Ms. Ganther hates heterosexuality so much she fears she doesn’t look “queer enough” and other people might assume she’s straight. In celebrating same-sex marriage, she denounced heterosexual marriage:
Unpacking the institution of marriage reveals its roots in heteronormativity and sexism. The history of marriage includes traditions of women being passed around like property from their fathers to husbands. Even seemingly sweet gestures, like the groom asking the bride’s father for her hand in marriage or the father walking the bride down the aisle while the groom stands alone and independent, all reinforce women’s dependence on men while men remain independent and authoritative. . . .
[T]he marriage traditions that we grew up with and still see today covertly and overtly reinforce strict binary gender norms in heterosexual relationships.

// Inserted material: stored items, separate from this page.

-- ==== Sys2Proof/Certificates/Slice0/Obligations.lean ====
section
/-!
DEFINITION. The statements for the provers.
-/
open Sys2Proof Sys2Proof.Machine

/-- With a command at the front of the queue a step is that command's effect on the state with the rest of the queue (this row's
order of commands; log 4). -/
def Obligations.StepRunsFrontCommand : Prop :=
  ∀ (c : Instr) (rest : List Instr) (s : State), s.pending = c :: rest → step s = exec c { s with pending := rest }

/-- With no command waiting a step leaves the queue and every memory as they are (the model's own choice of what an empty queue
does; log 53). -/
def Obligations.EmptyQueueIdles : Prop :=
  ∀ s : State, s.pending = [] → ∃ t, step s = .next t ∧ Safety.keepsMem s t
    ∧ (s.dev.boot.phase = .off → t = s)

/-- Every command of the table answers a next state, in every state, and takes nothing from the queue and puts nothing into it.
-/
def Obligations.EveryCommandCompletesAndKeepsQueue : Prop :=
  ∀ (c : Instr) (s : State), ∃ t, exec c s = .next t ∧ t.pending = s.pending

/-- The canonical form of the memories is an invariant of every step (R38 to R40: each address of the map names one byte). The
form itself is the model's choice (log 3). -/
def Obligations.StepKeepsMemoryCanonical : Prop :=
  ∀ s t : State, Safety.memOk s → step s = .next t → Safety.memOk t

/-- The invariant of the memories holds at reset, where no cell is listed. -/
def Obligations.ResetMemoryCanonical : Prop := Safety.memOk State.reset

/-- The CNT_CLR commands of the tiles, the ridges, the scheduler, the arbiters, Tarn, the Col ports, HBM, the flash subsystem
and ingest, and ND_CLR: the counters named read zero, every other register, every memory and every other part of the state stay
(R82, R120, R157, R203, R230, R271, R313, R347, R358, R363, R444). -/
def Obligations.FabricCountersClear : Prop :=
  (∀ t : Fin 96, Safety.clears (.arrCntClr t)
    ((List.range 4).flatMap (fun n => (List.range 8).map (fun k => Reg.TILE_ARRn_CNT_k t.val n k))))
  ∧ (∀ t : Fin 96, Safety.clears (.memCntClr t)
    ((List.range 16).map (fun b => Reg.TILE_AM_CONF_b t.val b) ++ (List.range 4).map (fun b => Reg.TILE_PS_CONF_b t.val b)
      ++ (List.range 3).map (fun m => Reg.TILE_ECC_CE_m t.val m) ++ [Reg.TILE_ECC_UE t.val, Reg.TILE_COLLIDE t.val]
      ++ (List.range 4).map (fun k => Reg.TILE_WR_CNT_k t.val k) ++ [Reg.TILE_SPUR_CALLS t.val]))
  ∧ (∀ r : Fin 24, Safety.clears (.rdgCntClr r) ((List.range 9).map (fun p => Reg.RDG_PORT_ROWS_p r.val p)))
  ∧ (∀ t : Fin 96, Safety.clears (.specCntClr t) ((List.range 5).map (fun k => Reg.TILE_SPEC_CNT_k t.val k)))
  ∧ (∀ t : Fin 96, Safety.clears (.convCntClr t) ((List.range 4).map (fun k => Reg.TILE_CONV_CNT_k t.val k)))
  ∧ Safety.clears .ndClr ([Reg.GEN_ND_TOTAL_LO, Reg.GEN_ND_TOTAL_HI, Reg.GEN_ND_INGEST, Reg.GEN_ND_COLLIDE,
      Reg.GEN_ND_SEMA, Reg.GEN_ND_LAST] ++ (List.range 16).map (fun n => Reg.GEN_ND_LOOP_n n))
  ∧ Safety.clears .arbCntClr [Reg.ARB_BITES]
  ∧ Safety.clears .schCntClr ((List.range 4).map (fun k => Reg.SCH_CNT_k k) ++ (List.range 16).flatMap (fun n =>
      (List.range 4).map (fun k => Reg.SCH_LOOPn_CNT_k n k) ++ [Reg.SCH_LOOPn_PREEMPT_T n, Reg.SCH_LOOPn_BOOST_T n]))
  ∧ Safety.clears .trnCntClr ((List.range 16).map (fun k => Reg.TRN_CNT_k k))
  ∧ Safety.clears .colCntClr ((List.range 6).flatMap (fun p => (List.range 9).map (fun k => Reg.COL_Pp_CNT_k p k)))
  ∧ Safety.clears .hbmCntClr ((List.range 5).map (fun k => Reg.HBM_CNT_k k))
  ∧ Safety.clears .flCntClr ((List.range 8).map (fun k => Reg.FL_CNT_k k))
  ∧ Safety.clears .ingCntClr ((List.range 64).flatMap (fun n => (List.range 8).map (fun k => Reg.ING_Sn_CNT_k n k))
      ++ (List.range 16).map (fun p => Reg.ING_CSIp_DISC p))

/-- The CNT_CLR commands of the timebase, the MACs, the CAN controllers, the control engine, safety, power and the command
interface; PWR_CNT_CLR zeroes PWR_MEAS.PEAK too and keeps AVG (R415, R479, R515, R572, R596). -/
def Obligations.InterfaceCountersClear : Prop :=
  Safety.clears .tbCntClr ((List.range 4).map (fun k => Reg.TB_CNT_k k))
  ∧ (∀ m : Fin 4, Safety.clears (.ethCntClr m) (Reg.ETH_OVERSIZE m.val :: (List.range 7).map (fun k => Reg.ETH_CNT_k m.val k)))
  ∧ (∀ n : Fin 4, Safety.clears (.canCntClr n) ((List.range 6).map (fun k => Reg.CAN_CNT_k n.val k)))
  ∧ Safety.clears .ceCntClr ((List.range 8).map (fun k => Reg.CE_CNT_k k))
  ∧ Safety.clears .safCntClr ((List.range 12).map (fun k => Reg.SAF_CNT_k k))
  ∧ Safety.clears .sdioCntClr ((List.range 8).map (fun k => Reg.SDIO_CNT_k k))
  ∧ (∀ s : State, ∃ t, exec .pwrCntClr s = .next t ∧ (∀ k, k < 4 → t.dev.reg (Reg.PWR_CNT_k k) = 0)
      ∧ t.dev.rf Reg.PWR_MEAS Fld.PWR_MEAS.PEAK = 0
      ∧ t.dev.rf Reg.PWR_MEAS Fld.PWR_MEAS.AVG = s.dev.rf Reg.PWR_MEAS Fld.PWR_MEAS.AVG
      ∧ Safety.onlyRegs s t (Reg.PWR_MEAS :: (List.range 4).map (fun k => Reg.PWR_CNT_k k)))

/-- PACE_SAMPLE, CLR_PEAK, PACE_FROZEN and PACE_RECOVERED on the monitors (R30, R32): a sampling gives each monitor its reading
in CUR and the slowest one since CLR_PEAK in PEAK, while the fabric is powered; CLR_PEAK gives PEAK the value of CUR; a frozen
monitor becomes INVALID with one F1, and one that has been good for 100 samplings valid again with one F0. -/
def Obligations.PaceMonitors : Prop :=
  (∀ (rs : List (BitVec 16)) (started : List (Fin 16)) (marked : List ListId) (s : State), s.dev.pwr.fabOn = true →
    ∃ t, exec (.paceSample rs started marked) s = .next t ∧ Safety.keepsMem s t ∧ ∀ (m : Nat) (r : BitVec 16), m < 28 → rs[m]? = some r →
      t.dev.rf (Reg.GEN_PACE_n m) Fld.GEN_PACE_n.CUR = r.toNat
      ∧ t.dev.rf (Reg.GEN_PACE_n m) Fld.GEN_PACE_n.PEAK = max (s.dev.rf (Reg.GEN_PACE_n m) Fld.GEN_PACE_n.PEAK) r.toNat)
  ∧ (∀ s : State, ∃ t, exec .clrPeak s = .next t ∧ Safety.onlyRegs s t ((List.range 28).map (fun m => Reg.GEN_PACE_n m))
    ∧ ∀ m, m < 28 → t.dev.rf (Reg.GEN_PACE_n m) Fld.GEN_PACE_n.PEAK = s.dev.rf (Reg.GEN_PACE_n m) Fld.GEN_PACE_n.CUR
      ∧ t.dev.rf (Reg.GEN_PACE_n m) Fld.GEN_PACE_n.CUR = s.dev.rf (Reg.GEN_PACE_n m) Fld.GEN_PACE_n.CUR)
  ∧ (∀ (m : Fin 28) (s : State), s.dev.pwr.fabOn = true → 10 ≤ (s.dev.pace m.val).same → s.dev.paceInvalid m.val = false →
    ∃ t, exec (.paceFrozen m) s = .next t ∧ t.dev.paceInvalid m.val = true ∧ t.mem = s.mem
      ∧ t.dev.raised = s.dev.raised ++ [{ cls := 1, src := Src.PACE, code := 0x0001, unit := m.val, detail := s.dev.paceCur m.val }])
  ∧ (∀ (m : Fin 28) (s : State), 100 ≤ (s.dev.pace m.val).good → s.dev.paceInvalid m.val = true →
    ∃ t, exec (.paceRecovered m) s = .next t ∧ t.dev.paceInvalid m.val = false ∧ t.mem = s.mem
      ∧ t.dev.raised = s.dev.raised ++ [{ cls := 0, src := Src.PACE, code := 0x0002, unit := m.val, detail := s.dev.paceCur m.val }])

/-- The monitors and the watch rings raise their faults and change nothing else (R25, R490, R594): the clock monitor F3 with
source MONITOR and code 0x0008; a rail outside its tolerance F2 with code 0x0009, the rail and the voltage in millivolts, and a
rail inside it nothing; the duplicate counter of the timebase F3 with source TIMEBASE and code 0x0002; a ring break F1 with
source WATCH and code 0x0001 and a parity error F1 with code 0x0002, the domain in UNIT and the member in DETAIL. -/
def Obligations.MonitorsRaiseFaults : Prop :=
  (∀ s : State, ∃ d, Safety.givesDev .clock s d ∧ Safety.raises s.dev d (Safety.rec 3 Src.MONITOR 0x0008 0xFFFF 0))
  ∧ (∀ (r : Fin 12) (mv : BitVec 16) (s : State),
      let nom := (s.dev.railLimits r.val).1
      let tol := (s.dev.railLimits r.val).2
      if nom * (100 - tol) ≤ 100 * mv.toNat ∧ 100 * mv.toNat ≤ nom * (100 + tol) then Safety.givesDev (.rail r mv) s s.dev
      else ∃ d, Safety.givesDev (.rail r mv) s d ∧ Safety.raises s.dev d (Safety.rec 2 Src.MONITOR 0x0009 r.val mv.toNat))
  ∧ (∀ s : State, ∃ d, Safety.givesDev .counterCompare s d
      ∧ Safety.raises s.dev d (Safety.rec 3 Src.TIMEBASE 0x0002 0xFFFF 0))
  ∧ (∀ (dom : Fin 4) (mem : Fin 24) (s : State), s.dev.ridgeOn mem.val = true →
      ∃ d, Safety.givesDev (.ringBreak dom mem) s d ∧ Safety.raises s.dev d (Safety.rec 1 Src.WATCH 0x0001 dom.val mem.val))
  ∧ (∀ (dom : Fin 4) (mem : Fin 24) (s : State), s.dev.ridgeOn mem.val = true →
      ∃ d, Safety.givesDev (.parity dom mem) s d ∧ Safety.raises s.dev d (Safety.rec 1 Src.WATCH 0x0002 dom.val mem.val))

/-- The watch agents' reactions to a tile that does not halt (R492): 10 µs after its halt the tile is reset and WATCH 0x0003 is
raised; 10 µs after that it is fenced, TILE_STAT.FENCED is set and WATCH 0x0004 is raised; a crossbar fault sets
RDG_STAT.XBAR_FAULT and raises RIDGE 0x0001. After the reset the tile's arrays hold nothing, and memory stays. -/
def Obligations.WatchAgentsResetAndFence : Prop :=
  (∀ (t : Fin 96) (found : ArrayFaults) (s : State), s.dev.saf.halting.contains t.val = true →
    ∃ u, exec (.haltTimeout t found) s = .next u
      ∧ Safety.keepsMem s u ∧ u.dev.saf.wasReset.contains t.val = true ∧ u.dev.saf.halting.contains t.val = false
      ∧ Safety.rec 1 Src.WATCH 0x0003 t.val 0 ∈ u.dev.raised ∧ (∀ l, l < 4 → u.dev.larr t.val l = {}))
  ∧ (∀ (t : Fin 96) (s : State), s.dev.saf.wasReset.contains t.val = true → ∃ u, exec (.fence t) s = .next u
      ∧ Safety.keepsMem s u ∧ u.dev.rf (Reg.TILE_STAT t.val) Fld.TILE_STAT.FENCED = 1
      ∧ u.dev.saf.wasReset.contains t.val = false
      ∧ u.dev.raised = s.dev.raised ++ [Safety.rec 1 Src.WATCH 0x0004 t.val 0])
  ∧ (∀ (r : Fin 24) (s : State), s.dev.ridgeOn r.val = true → ∃ u, exec (.xbarFault r) s = .next u
      ∧ Safety.keepsMem s u ∧ u.dev.rf (Reg.RDG_STAT r.val) Fld.RDG_STAT.XBAR_FAULT = 1
      ∧ u.dev.raised = s.dev.raised ++ [Safety.rec 1 Src.RIDGE 0x0001 r.val 0]
      ∧ (∀ a, a ≠ Reg.RDG_STAT r.val → u.dev.reg a = s.dev.reg a))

Heterosexuality is wrong, according to Ms. Ganther, and Harvard’s elevation of her to a prominent role at the Crimson amounts to an official endorsement of that worldview. Just try to imagine the furious controversy that would erupt if the Crimson ever published any writer who directly contradicted Ms. Ganther’s anti-heterosexual rants. Under the regime of political correctness in contemporary academia, homosexuals are exempt from criticism, and advocates of homosexuality are granted carte blanche to heap opprobrium on “straights,” who are effectively prohibited from saying anything in their own defense.

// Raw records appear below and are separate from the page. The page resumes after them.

@[simp] theorem Dev.setRes_free (d : Dev) (r : Nat) (x : ResSt) : (d.setRes r x).free = d.free := rfl
@[simp] theorem Dev.setRes_regs (d : Dev) (r : Nat) (x : ResSt) : (d.setRes r x).regs = d.regs := rfl
@[simp] theorem Dev.setRes_eff (d : Dev) (r : Nat) (x : ResSt) : (d.setRes r x).eff = d.eff := rfl
@[simp] theorem Dev.setRes_held (d : Dev) (r : Nat) (x : ResSt) : (d.setRes r x).held = d.held := rfl
@[simp] theorem Dev.setRes_latch (d : Dev) (r : Nat) (x : ResSt) : (d.setRes r x).latch = d.latch := rfl
@[simp] theorem Dev.setRes_readData (d : Dev) (r : Nat) (x : ResSt) : (d.setRes r x).readData = d.readData := rfl
@[simp] theorem Dev.setRes_readFlag (d : Dev) (r : Nat) (x : ResSt) : (d.setRes r x).readFlag = d.readFlag := rfl
@[simp] theorem Dev.setRes_ue (d : Dev) (r : Nat) (x : ResSt) : (d.setRes r x).ue = d.ue := rfl
@[simp] theorem Dev.setRes_ce (d : Dev) (r : Nat) (x : ResSt) : (d.setRes r x).ce = d.ce := rfl
@[simp] theorem Dev.setRes_wb (d : Dev) (r : Nat) (x : ResSt) : (d.setRes r x).wb = d.wb := rfl
@[simp] theorem Dev.setRes_off (d : Dev) (r : Nat) (x : ResSt) : (d.setRes r x).off = d.off := rfl
@[simp] theorem Dev.setRes_raised (d : Dev) (r : Nat) (x : ResSt) : (d.setRes r x).raised = d.raised := rfl
@[simp] theorem Dev.setRes_tb (d : Dev) (r : Nat) (x : ResSt) : (d.setRes r x).tb = d.tb := rfl
@[simp] theorem Dev.setRes_tiles (d : Dev) (r : Nat) (x : ResSt) : (d.setRes r x).tiles = d.tiles := rfl
@[simp] theorem Dev.setRes_lists (d : Dev) (r : Nat) (x : ResSt) : (d.setRes r x).lists = d.lists := rfl
@[simp] theorem Dev.setRes_transit (d : Dev) (r : Nat) (x : ResSt) : (d.setRes r x).transit = d.transit := rfl
@[simp] theorem Dev.setRes_sentRows (d : Dev) (r : Nat) (x : ResSt) : (d.setRes r x).sentRows = d.sentRows := rfl
@[simp] theorem Dev.setRes_credits (d : Dev) (r : Nat) (x : ResSt) : (d.setRes r x).credits = d.credits := rfl
@[simp] theorem Dev.setRes_routes (d : Dev) (r : Nat) (x : ResSt) : (d.setRes r x).routes = d.routes := rfl
@[simp] theorem Dev.setRes_loops (d : Dev) (r : Nat) (x : ResSt) : (d.setRes r x).loops = d.loops := rfl
@[simp] theorem Dev.setRes_arbs (d : Dev) (r : Nat) (x : ResSt) : (d.setRes r x).arbs = d.arbs := rfl
@[simp] theorem Dev.setRes_tarn (d : Dev) (r : Nat) (x : ResSt) : (d.setRes r x).tarn = d.tarn := rfl
@[simp] theorem Dev.setRes_sdio (d : Dev) (r : Nat) (x : ResSt) : (d.setRes r x).sdio = d.sdio := rfl
@[simp] theorem Dev.setRes_outq (d : Dev) (r : Nat) (x : ResSt) : (d.setRes r x).outq = d.outq := rfl
@[simp] theorem Dev.setRes_flash (d : Dev) (r : Nat) (x : ResSt) : (d.setRes r x).flash = d.flash := rfl
@[simp] theorem Dev.setRes_cv (d : Dev) (r : Nat) (x : ResSt) : (d.setRes r x).cv = d.cv := rfl
@[simp] theorem Dev.setRes_streams (d : Dev) (r : Nat) (x : ResSt) : (d.setRes r x).streams = d.streams := rfl
@[simp] theorem Dev.setRes_cache (d : Dev) (r : Nat) (x : ResSt) : (d.setRes r x).cache = d.cache := rfl
@[simp] theorem Dev.setRes_col (d : Dev) (r : Nat) (x : ResSt) : (d.setRes r x).col = d.col := rfl
@[simp] theorem Dev.setRes_cairn (d : Dev) (r : Nat) (x : ResSt) : (d.setRes r x).cairn = d.cairn := rfl
@[simp] theorem Dev.setRes_harts (d : Dev) (r : Nat) (x : ResSt) : (d.setRes r x).harts = d.harts := rfl
@[simp] theorem Dev.setRes_triggers (d : Dev) (r : Nat) (x : ResSt) : (d.setRes r x).triggers = d.triggers := rfl
@[simp] theorem Dev.setRes_boot (d : Dev) (r : Nat) (x : ResSt) : (d.setRes r x).boot = d.boot := rfl
@[simp] theorem Dev.setRes_paces (d : Dev) (r : Nat) (x : ResSt) : (d.setRes r x).paces = d.paces := rfl
@[simp] theorem Dev.setRes_pwr (d : Dev) (r : Nat) (x : ResSt) : (d.setRes r x).pwr = d.pwr := rfl
@[simp] theorem Dev.setRes_posts (d : Dev) (r : Nat) (x : ResSt) : (d.setRes r x).posts = d.posts := rfl
@[simp] theorem Dev.setRes_sync (d : Dev) (r : Nat) (x : ResSt) : (d.setRes r x).sync = d.sync := rfl
@[simp] theorem Dev.setRes_macs (d : Dev) (r : Nat) (x : ResSt) : (d.setRes r x).macs = d.macs := rfl
@[simp] theorem Dev.setRes_cans (d : Dev) (r : Nat) (x : ResSt) : (d.setRes r x).cans = d.cans := rfl
@[simp] theorem Dev.setRes_eng (d : Dev) (r : Nat) (x : ResSt) : (d.setRes r x).eng = d.eng := rfl
@[simp] theorem Dev.setRes_saf (d : Dev) (r : Nat) (x : ResSt) : (d.setRes r x).saf = d.saf := rfl

@[simp] theorem Dev.modTarn_free (d : Dev) (f : TarnSt → TarnSt) : (d.modTarn f).free = d.free := rfl
@[simp] theorem Dev.modTarn_regs (d : Dev) (f : TarnSt → TarnSt) : (d.modTarn f).regs = d.regs := rfl
@[simp] theorem Dev.modTarn_eff (d : Dev) (f : TarnSt → TarnSt) : (d.modTarn f).eff = d.eff := rfl
@[simp] theorem Dev.modTarn_held (d : Dev) (f : TarnSt → TarnSt) : (d.modTarn f).held = d.held := rfl
@[simp] theorem Dev.modTarn_latch (d : Dev) (f : TarnSt → TarnSt) : (d.modTarn f).latch = d.latch := rfl
@[simp] theorem Dev.modTarn_readData (d : Dev) (f : TarnSt → TarnSt) : (d.modTarn f).readData = d.readData := rfl
@[simp] theorem Dev.modTarn_readFlag (d : Dev) (f : TarnSt → TarnSt) : (d.modTarn f).readFlag = d.readFlag := rfl
@[simp] theorem Dev.modTarn_ue (d : Dev) (f : TarnSt → TarnSt) : (d.modTarn f).ue = d.ue := rfl
@[simp] theorem Dev.modTarn_ce (d : Dev) (f : TarnSt → TarnSt) : (d.modTarn f).ce = d.ce := rfl
@[simp] theorem Dev.modTarn_wb (d : Dev) (f : TarnSt → TarnSt) : (d.modTarn f).wb = d.wb := rfl
@[simp] theorem Dev.modTarn_off (d : Dev) (f : TarnSt → TarnSt) : (d.modTarn f).off = d.off := rfl
@[simp] theorem Dev.modTarn_raised (d : Dev) (f : TarnSt → TarnSt) : (d.modTarn f).raised = d.raised := rfl
@[simp] theorem Dev.modTarn_tb (d : Dev) (f : TarnSt → TarnSt) : (d.modTarn f).tb = d.tb := rfl
@[simp] theorem Dev.modTarn_tiles (d : Dev) (f : TarnSt → TarnSt) : (d.modTarn f).tiles = d.tiles := rfl
@[simp] theorem Dev.modTarn_lists (d : Dev) (f : TarnSt → TarnSt) : (d.modTarn f).lists = d.lists := rfl
@[simp] theorem Dev.modTarn_transit (d : Dev) (f : TarnSt → TarnSt) : (d.modTarn f).transit = d.transit := rfl
@[simp] theorem Dev.modTarn_sentRows (d : Dev) (f : TarnSt → TarnSt) : (d.modTarn f).sentRows = d.sentRows := rfl
@[simp] theorem Dev.modTarn_credits (d : Dev) (f : TarnSt → TarnSt) : (d.modTarn f).credits = d.credits := rfl
@[simp] theorem Dev.modTarn_routes (d : Dev) (f : TarnSt → TarnSt) : (d.modTarn f).routes = d.routes := rfl
@[simp] theorem Dev.modTarn_loops (d : Dev) (f : TarnSt → TarnSt) : (d.modTarn f).loops = d.loops := rfl
@[simp] theorem Dev.modTarn_res (d : Dev) (f : TarnSt → TarnSt) : (d.modTarn f).res = d.res := rfl
@[simp] theorem Dev.modTarn_arbs (d : Dev) (f : TarnSt → TarnSt) : (d.modTarn f).arbs = d.arbs := rfl
@[simp] theorem Dev.modTarn_sdio (d : Dev) (f : TarnSt → TarnSt) : (d.modTarn f).sdio = d.sdio := rfl
@[simp] theorem Dev.modTarn_outq (d : Dev) (f : TarnSt → TarnSt) : (d.modTarn f).outq = d.outq := rfl
@[simp] theorem Dev.modTarn_flash (d : Dev) (f : TarnSt → TarnSt) : (d.modTarn f).flash = d.flash := rfl
@[simp] theorem Dev.modTarn_cv (d : Dev) (f : TarnSt → TarnSt) : (d.modTarn f).cv = d.cv := rfl
@[simp] theorem Dev.modTarn_streams (d : Dev) (f : TarnSt → TarnSt) : (d.modTarn f).streams = d.streams := rfl
@[simp] theorem Dev.modTarn_cache (d : Dev) (f : TarnSt → TarnSt) : (d.modTarn f).cache = d.cache := rfl
@[simp] theorem Dev.modTarn_col (d : Dev) (f : TarnSt → TarnSt) : (d.modTarn f).col = d.col := rfl
@[simp] theorem Dev.modTarn_cairn (d : Dev) (f : TarnSt → TarnSt) : (d.modTarn f).cairn = d.cairn := rfl
@[simp] theorem Dev.modTarn_harts (d : Dev) (f : TarnSt → TarnSt) : (d.modTarn f).harts = d.harts := rfl
@[simp] theorem Dev.modTarn_triggers (d : Dev) (f : TarnSt → TarnSt) : (d.modTarn f).triggers = d.triggers := rfl
@[simp] theorem Dev.modTarn_boot (d : Dev) (f : TarnSt → TarnSt) : (d.modTarn f).boot = d.boot := rfl
@[simp] theorem Dev.modTarn_paces (d : Dev) (f : TarnSt → TarnSt) : (d.modTarn f).paces = d.paces := rfl
@[simp] theorem Dev.modTarn_pwr (d : Dev) (f : TarnSt → TarnSt) : (d.modTarn f).pwr = d.pwr := rfl
@[simp] theorem Dev.modTarn_posts (d : Dev) (f : TarnSt → TarnSt) : (d.modTarn f).posts = d.posts := rfl
@[simp] theorem Dev.modTarn_sync (d : Dev) (f : TarnSt → TarnSt) : (d.modTarn f).sync = d.sync := rfl
@[simp] theorem Dev.modTarn_macs (d : Dev) (f : TarnSt → TarnSt) : (d.modTarn f).macs = d.macs := rfl
@[simp] theorem Dev.modTarn_cans (d : Dev) (f : TarnSt → TarnSt) : (d.modTarn f).cans = d.cans := rfl
@[simp] theorem Dev.modTarn_eng (d : Dev) (f : TarnSt → TarnSt) : (d.modTarn f).eng = d.eng := rfl
@[simp] theorem Dev.modTarn_saf (d : Dev) (f : TarnSt → TarnSt) : (d.modTarn f).saf = d.saf := rfl

/-! ### The two ends of a meaning -/

@[simp] theorem Mach.mod_dev (m : Mach) (f : Dev → Dev) : (m.mod f).dev = f m.dev := rfl
@[simp] theorem Mach.mod_log (m : Mach) (f : Dev → Dev) : (m.mod f).log = m.log := rfl
@[simp] theorem Mach.mod_base (m : Mach) (f : Dev → Dev) : (m.mod f).base = m.base := rfl

/-- All that a meaning with stores can do: the queue stays, and the memory takes the stores of its log. -/
theorem run_eq (f : Mach → Mach) (s : State) : run f s = .next
    { pending := s.pending, mem := Memory.writeLog s.mem (f ⟨s.mem, [], s.dev⟩).log, dev := (f ⟨s.mem, [], s.dev⟩).dev } := rfl

/-- All that a meaning without stores can do: queue and memory stay. -/
theorem runDev_eq (f : Memory → Dev → Dev) (s : State) : runDev f s = .next
    { pending := s.pending, mem := s.mem, dev := f s.mem s.dev } := rfl

/-- A meaning that first clears memory: what it keeps, then its stores. -/
theorem runKeep_eq (keep : Memory → Dev → Nat → Bool) (f : Mach → Mach) (s : State) : runKeep keep f s =
    run f { s with mem := Memory.keepOnly s.mem (keep s.mem s.dev) } := rfl

end Machine
end Sys2Proof
end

However, let us not pretend that this agenda is targeted equally at allheterosexuals, nor more so than feminism equally demonizes all men. It is the heterosexual white male who is the chosen scapegoat of “intersectional” feminism. No one can be allowed to criticize the promiscuity of heterosexual women, for example, because that would be “slut shaming” and “misogyny,” and criticism of minority males is “racist.” Therefore, it is always and only white heterosexual men who are the direct targets of feminist attack; whatever harm might be suffered by anyone else (e.g., black male students “railroaded by campus sexual assault claims”) is merely collateral damage.
It should surprise no one, given the trajectory of “queer feminism” in recent years, that Ms. Ganther’s two most recent columns (“Cis Queers, We Have a Problem,” Oct. 17, and “When Trans Lives Are Under Attack,”Oct. 31) were devoted to advocating transgender ideology. Many feminists have criticized the transgender cult, but they are fighting a losing battle against the logic of their own radical ideology. Having declared war on “binary gender norms,” to employ Ms. Ganther’s phrase, and having stigmatized heterosexuality as inherently oppressive to women, feminists have incentivized the insanity of transgenderism.

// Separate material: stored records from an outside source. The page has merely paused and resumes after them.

-- ==== Sys2Proof/Tests/Slice0.lean ====
section
/-!
SUPPORT. Tests: for every statement with hypotheses a state and operands that meet them, at boundary values; ill-formed operands
refused; and the spec's own worked examples.
-/
namespace Sys2Proof.Tests
open Sys2Proof.Machine
set_option Elab.async false

/-- The machine running its firmware, power on, with the rest of the device at reset but for `f`. -/
def on (f : Dev → Dev := id) : State :=
  { State.reset with dev := f { State.reset.dev with
      boot := { phase := .running }
      pwr := { porst := false, fabOn := true } } }

/-- A packet of the command interface with tag 7. -/
def pk (op : Nat) (payload : List Byte := []) : Packet := ⟨op, 7, false, 0, payload, 0⟩

/-- The machine with that one packet accepted and not answered. -/
def got (p : Packet) (f : Dev → Dev := id) : State := on (fun d => f { d with sdio := { outstanding := [p] } })

/-- A route of one ridge without lists. -/
def route : Route :=
  { addr := 0x1000, len := 64, id := 1, grade := 0, nridges := 1, runAhead := 0, flags := 0, budget := 100, spurBase := 0,
    spurLen := 0, spurStack := 0, bases := 0, npkg := 1, spurOff := 0, lists := [], tarnOff := 0, tarnCnt := 0, ingOff := 0,
    ingCnt := 0, live := [], res := [⟨0, false, 3, 1⟩], tabs := [] }

/-- It bound to ridge 0. -/
def bound : Binding :=
  { handle := 5, route := route, ridges := [0], bases := [], pmap := [0, 0, 0, 0], spec := false }

/-- A step of it. -/
def stp : StepSt := { b := bound, budget := 100 }

/-- A list entry of a kind, with fields given as (lowest bit, value). -/
def entry (kind : Nat) (fs : List (Nat × Nat)) : Nat := kind * 2 ^ 123 + (fs.map (fun f => f.2 * 2 ^ f.1)).sum

/-- Loop `n` runs a step in which list `k` has the entries `es` in its buffer. -/
def step1 (n k : Nat) (es : List Nat) (f : Dev → Dev := id) : State :=
  on (fun d => f { d with
    loops := [(n, { binding := some bound, step := some stp })]
    lists := [(k, { loop := n, addr := 0x2000, count := 9, buf := es })] })
/-- That list. -/
def lst (n : Nat) (es : List Nat) : ListSt := { loop := n, addr := 0x2000, count := 9, buf := es }

/-- Bytes `bs` placed in memory at `a`. -/
def cells : Nat → List Byte → Memory
  | _, [] => []
  | a, b :: bs => if b = 0 then cells (a + 1) bs else (a, b) :: cells (a + 1) bs

/-- A debug token with this scope, of slot 1 and challenge zero, signed by the private key 1 (Python's hashlib and integers). -/
def token (scope s : Nat) : List Byte :=
  leBytes 4 0x5A56554C ++ [1, 0, 0, 0] ++ List.replicate 40 0 ++ leBytes 4 scope ++ List.replicate 12 0
    ++ (4 :: beBytes 48 ecGx ++ beBytes 48 ecGy) ++ List.replicate 31 0
    ++ beBytes 48 0x2282BC382A2F4DFCB95C3495D7B4FD590AD520B3EB6BE4D6EC2F80C4E0F70DF87C4BA74A09B553EBB427B58DF9D59FCA
    ++ beBytes 48 s
def debugToken : List Byte :=
  token 7 0x1357B7D3043FA7F4C2A28664CD788BC2F6B13A6A34ACBE2B300A4755FEA6E072A0B0EAE5B3D5B8CE2AF6EC730FA0DBB3
def lifeToken : List Byte :=
  token 0x80000002 0x38D9255B40329AAB24E6C4440E6F65D8850C256A583D39D6635BEB01F7C951544AFE0EBB224A1538703C12B2CA03093A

Feminism has followed the path of all radical movements since the French Revolution. Attacks on what Russell Kirk called “ordered liberty”are never undertaken by those devoted to mercy and justice. Radicalism appeals to vengeful spirits of selfishness and malicious envy. Just as Jacobin leaders like Robespierre eventually went to the guillotine, and just as Bolsheviks like Leon Trotsky were annihilated by Stalin, so also will many feminists become victims of their own radicalism.
The great irony is that Becina Ganther is majoring in history at Harvard, where apparently these lessons have been forgotten.